◆ Task to carry out
The line with "u).y = u := rfl", the line with "(s.setY u).n = s.n := rfl", and all lines between them in the material below: return these exactly, and no others.

◆ Provided information
-- ==== Sys2Proof/Laws/State.lean ====
section
/-! SUPPORT. What each update of a state leaves in each field, so that no later proof unfolds a record update. -/

namespace Sys2Proof.Machine

@[simp] theorem State.setA_a (s : State) (u : Byte) : (s.setA u).a = u := rfl
@[simp] theorem State.setA_x (s : State) (u : Byte) : (s.setA u).x = s.x := rfl
@[simp] theorem State.setA_y (s : State) (u : Byte) : (s.setA u).y = s.y := rfl
@[simp] theorem State.setA_sp (s : State) (u : Byte) : (s.setA u).sp = s.sp := rfl
@[simp] theorem State.setA_pc (s : State) (u : Byte) : (s.setA u).pc = s.pc := rfl
@[simp] theorem State.setA_c (s : State) (u : Byte) : (s.setA u).c = s.c := rfl
@[simp] theorem State.setA_z (s : State) (u : Byte) : (s.setA u).z = s.z := rfl
@[simp] theorem State.setA_i (s : State) (u : Byte) : (s.setA u).i = s.i := rfl
@[simp] theorem State.setA_d (s : State) (u : Byte) : (s.setA u).d = s.d := rfl
@[simp] theorem State.setA_b (s : State) (u : Byte) : (s.setA u).b = s.b := rfl
@[simp] theorem State.setA_v (s : State) (u : Byte) : (s.setA u).v = s.v := rfl
@[simp] theorem State.setA_n (s : State) (u : Byte) : (s.setA u).n = s.n := rfl
@[simp] theorem State.setA_mem (s : State) (u : Byte) : (s.setA u).mem = s.mem := rfl
@[simp] theorem State.setA_result (s : State) (u : Byte) : (s.setA u).result = s.result := rfl
@[simp] theorem State.setA_config (s : State) (u : Byte) : (s.setA u).config = s.config := rfl
@[simp] theorem State.setA_opcode (s : State) (u : Byte) : (s.setA u).opcode = s.opcode := rfl

@[simp] theorem State.setX_a (s : State) (u : Byte) : (s.setX u).a = s.a := rfl
@[simp] theorem State.setX_x (s : State) (u : Byte) : (s.setX u).x = u := rfl
@[simp] theorem State.setX_y (s : State) (u : Byte) : (s.setX u).y = s.y := rfl
@[simp] theorem State.setX_sp (s : State) (u : Byte) : (s.setX u).sp = s.sp := rfl
@[simp] theorem State.setX_pc (s : State) (u : Byte) : (s.setX u).pc = s.pc := rfl
@[simp] theorem State.setX_c (s : State) (u : Byte) : (s.setX u).c = s.c := rfl
@[simp] theorem State.setX_z (s : State) (u : Byte) : (s.setX u).z = s.z := rfl
@[simp] theorem State.setX_i (s : State) (u : Byte) : (s.setX u).i = s.i := rfl
@[simp] theorem State.setX_d (s : State) (u : Byte) : (s.setX u).d = s.d := rfl
@[simp] theorem State.setX_b (s : State) (u : Byte) : (s.setX u).b = s.b := rfl
@[simp] theorem State.setX_v (s : State) (u : Byte) : (s.setX u).v = s.v := rfl
@[simp] theorem State.setX_n (s : State) (u : Byte) : (s.setX u).n = s.n := rfl
@[simp] theorem State.setX_mem (s : State) (u : Byte) : (s.setX u).mem = s.mem := rfl
@[simp] theorem State.setX_result (s : State) (u : Byte) : (s.setX u).result = s.result := rfl
@[simp] theorem State.setX_config (s : State) (u : Byte) : (s.setX u).config = s.config := rfl
@[simp] theorem State.setX_opcode (s : State) (u : Byte) : (s.setX u).opcode = s.opcode := rfl

@[simp] theorem State.setY_a (s : State) (u : Byte) : (s.setY u).a = s.a := rfl
@[simp] theorem State.setY_x (s : State) (u : Byte) : (s.setY u).x = s.x := rfl
@[simp] theorem State.setY_y (s : State) (u : Byte) : (s.setY u).y = u := rfl
@[simp] theorem State.setY_sp (s : State) (u : Byte) : (s.setY u).sp = s.sp := rfl
@[simp] theorem State.setY_pc (s : State) (u : Byte) : (s.setY u).pc = s.pc := rfl
@[simp] theorem State.setY_c (s : State) (u : Byte) : (s.setY u).c = s.c := rfl
@[simp] theorem State.setY_z (s : State) (u : Byte) : (s.setY u).z = s.z := rfl
@[simp] theorem State.setY_i (s : State) (u : Byte) : (s.setY u).i = s.i := rfl
@[simp] theorem State.setY_d (s : State) (u : Byte) : (s.setY u).d = s.d := rfl
@[simp] theorem State.setY_b (s : State) (u : Byte) : (s.setY u).b = s.b := rfl
@[simp] theorem State.setY_v (s : State) (u : Byte) : (s.setY u).v = s.v := rfl
@[simp] theorem State.setY_n (s : State) (u : Byte) : (s.setY u).n = s.n := rfl
@[simp] theorem State.setY_mem (s : State) (u : Byte) : (s.setY u).mem = s.mem := rfl
@[simp] theorem State.setY_result (s : State) (u : Byte) : (s.setY u).result = s.result := rfl
@[simp] theorem State.setY_config (s : State) (u : Byte) : (s.setY u).config = s.config := rfl
@[simp] theorem State.setY_opcode (s : State) (u : Byte) : (s.setY u).opcode = s.opcode := rfl

@[simp] theorem State.setSp_a (s : State) (u : Byte) : (s.setSp u).a = s.a := rfl
@[simp] theorem State.setSp_x (s : State) (u : Byte) : (s.setSp u).x = s.x := rfl
@[simp] theorem State.setSp_y (s : State) (u : Byte) : (s.setSp u).y = s.y := rfl
@[simp] theorem State.setSp_sp (s : State) (u : Byte) : (s.setSp u).sp = u := rfl
@[simp] theorem State.setSp_pc (s : State) (u : Byte) : (s.setSp u).pc = s.pc := rfl
@[simp] theorem State.setSp_c (s : State) (u : Byte) : (s.setSp u).c = s.c := rfl
@[simp] theorem State.setSp_z (s : State) (u : Byte) : (s.setSp u).z = s.z := rfl
@[simp] theorem State.setSp_i (s : State) (u : Byte) : (s.setSp u).i = s.i := rfl
@[simp] theorem State.setSp_d (s : State) (u : Byte) : (s.setSp u).d = s.d := rfl
@[simp] theorem State.setSp_b (s : State) (u : Byte) : (s.setSp u).b = s.b := rfl
@[simp] theorem State.setSp_v (s : State) (u : Byte) : (s.setSp u).v = s.v := rfl
@[simp] theorem State.setSp_n (s : State) (u : Byte) : (s.setSp u).n = s.n := rfl
@[simp] theorem State.setSp_mem (s : State) (u : Byte) : (s.setSp u).mem = s.mem := rfl
@[simp] theorem State.setSp_result (s : State) (u : Byte) : (s.setSp u).result = s.result := rfl
@[simp] theorem State.setSp_config (s : State) (u : Byte) : (s.setSp u).config = s.config := rfl
@[simp] theorem State.setSp_opcode (s : State) (u : Byte) : (s.setSp u).opcode = s.opcode := rfl

@[simp] theorem State.setPc_a (s : State) (u : Word) : (s.setPc u).a = s.a := rfl
@[simp] theorem State.setPc_x (s : State) (u : Word) : (s.setPc u).x = s.x := rfl
@[simp] theorem State.setPc_y (s : State) (u : Word) : (s.setPc u).y = s.y := rfl
@[simp] theorem State.setPc_sp (s : State) (u : Word) : (s.setPc u).sp = s.sp := rfl
@[simp] theorem State.setPc_pc (s : State) (u : Word) : (s.setPc u).pc = u := rfl
@[simp] theorem State.setPc_c (s : State) (u : Word) : (s.setPc u).c = s.c := rfl
@[simp] theorem State.setPc_z (s : State) (u : Word) : (s.setPc u).z = s.z := rfl
@[simp] theorem State.setPc_i (s : State) (u : Word) : (s.setPc u).i = s.i := rfl
@[simp] theorem State.setPc_d (s : State) (u : Word) : (s.setPc u).d = s.d := rfl
@[simp] theorem State.setPc_b (s : State) (u : Word) : (s.setPc u).b = s.b := rfl
@[simp] theorem State.setPc_v (s : State) (u : Word) : (s.setPc u).v = s.v := rfl
@[simp] theorem State.setPc_n (s : State) (u : Word) : (s.setPc u).n = s.n := rfl
@[simp] theorem State.setPc_mem (s : State) (u : Word) : (s.setPc u).mem = s.mem := rfl
@[simp] theorem State.setPc_result (s : State) (u : Word) : (s.setPc u).result = s.result := rfl
@[simp] theorem State.setPc_config (s : State) (u : Word) : (s.setPc u).config = s.config := rfl
@[simp] theorem State.setPc_opcode (s : State) (u : Word) : (s.setPc u).opcode = s.opcode := rfl

@[simp] theorem State.setMem_a (s : State) (u : Memory) : (s.setMem u).a = s.a := rfl
@[simp] theorem State.setMem_x (s : State) (u : Memory) : (s.setMem u).x = s.x := rfl
@[simp] theorem State.setMem_y (s : State) (u : Memory) : (s.setMem u).y = s.y := rfl
@[simp] theorem State.setMem_sp (s : State) (u : Memory) : (s.setMem u).sp = s.sp := rfl
@[simp] theorem State.setMem_pc (s : State) (u : Memory) : (s.setMem u).pc = s.pc := rfl
@[simp] theorem State.setMem_c (s : State) (u : Memory) : (s.setMem u).c = s.c := rfl
@[simp] theorem State.setMem_z (s : State) (u : Memory) : (s.setMem u).z = s.z := rfl
@[simp] theorem State.setMem_i (s : State) (u : Memory) : (s.setMem u).i = s.i := rfl
@[simp] theorem State.setMem_d (s : State) (u : Memory) : (s.setMem u).d = s.d := rfl
@[simp] theorem State.setMem_b (s : State) (u : Memory) : (s.setMem u).b = s.b := rfl
@[simp] theorem State.setMem_v (s : State) (u : Memory) : (s.setMem u).v = s.v := rfl
@[simp] theorem State.setMem_n (s : State) (u : Memory) : (s.setMem u).n = s.n := rfl
@[simp] theorem State.setMem_mem (s : State) (u : Memory) : (s.setMem u).mem = u := rfl
@[simp] theorem State.setMem_result (s : State) (u : Memory) : (s.setMem u).result = s.result := rfl
@[simp] theorem State.setMem_config (s : State) (u : Memory) : (s.setMem u).config = s.config := rfl
@[simp] theorem State.setMem_opcode (s : State) (u : Memory) : (s.setMem u).opcode = s.opcode := rfl

@[simp] theorem State.setResult_a (s : State) (u : Option StepResult) : (s.setResult u).a = s.a := rfl
@[simp] theorem State.setResult_x (s : State) (u : Option StepResult) : (s.setResult u).x = s.x := rfl
@[simp] theorem State.setResult_y (s : State) (u : Option StepResult) : (s.setResult u).y = s.y := rfl
@[simp] theorem State.setResult_sp (s : State) (u : Option StepResult) : (s.setResult u).sp = s.sp := rfl
@[simp] theorem State.setResult_pc (s : State) (u : Option StepResult) : (s.setResult u).pc = s.pc := rfl
@[simp] theorem State.setResult_c (s : State) (u : Option StepResult) : (s.setResult u).c = s.c := rfl
@[simp] theorem State.setResult_z (s : State) (u : Option StepResult) : (s.setResult u).z = s.z := rfl
@[simp] theorem State.setResult_i (s : State) (u : Option StepResult) : (s.setResult u).i = s.i := rfl
@[simp] theorem State.setResult_d (s : State) (u : Option StepResult) : (s.setResult u).d = s.d := rfl
@[simp] theorem State.setResult_b (s : State) (u : Option StepResult) : (s.setResult u).b = s.b := rfl
@[simp] theorem State.setResult_v (s : State) (u : Option StepResult) : (s.setResult u).v = s.v := rfl
@[simp] theorem State.setResult_n (s : State) (u : Option StepResult) : (s.setResult u).n = s.n := rfl
@[simp] theorem State.setResult_mem (s : State) (u : Option StepResult) : (s.setResult u).mem = s.mem := rfl
@[simp] theorem State.setResult_result (s : State) (u : Option StepResult) : (s.setResult u).result = u := rfl
@[simp] theorem State.setResult_config (s : State) (u : Option StepResult) : (s.setResult u).config = s.config := rfl
@[simp] theorem State.setResult_opcode (s : State) (u : Option StepResult) : (s.setResult u).opcode = s.opcode := rfl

◆ Exercise output
@[simp] theorem State.setY_y (s : State) (u : Byte) : (s.setY u).y = u := rfl
@[simp] theorem State.setY_sp (s : State) (u : Byte) : (s.setY u).sp = s.sp := rfl
@[simp] theorem State.setY_pc (s : State) (u : Byte) : (s.setY u).pc = s.pc := rfl
@[simp] theorem State.setY_c (s : State) (u : Byte) : (s.setY u).c = s.c := rfl
@[simp] theorem State.setY_z (s : State) (u : Byte) : (s.setY u).z = s.z := rfl
@[simp] theorem State.setY_i (s : State) (u : Byte) : (s.setY u).i = s.i := rfl
@[simp] theorem State.setY_d (s : State) (u : Byte) : (s.setY u).d = s.d := rfl
@[simp] theorem State.setY_b (s : State) (u : Byte) : (s.setY u).b = s.b := rfl
@[simp] theorem State.setY_v (s : State) (u : Byte) : (s.setY u).v = s.v := rfl
@[simp] theorem State.setY_n (s : State) (u : Byte) : (s.setY u).n = s.n := rfl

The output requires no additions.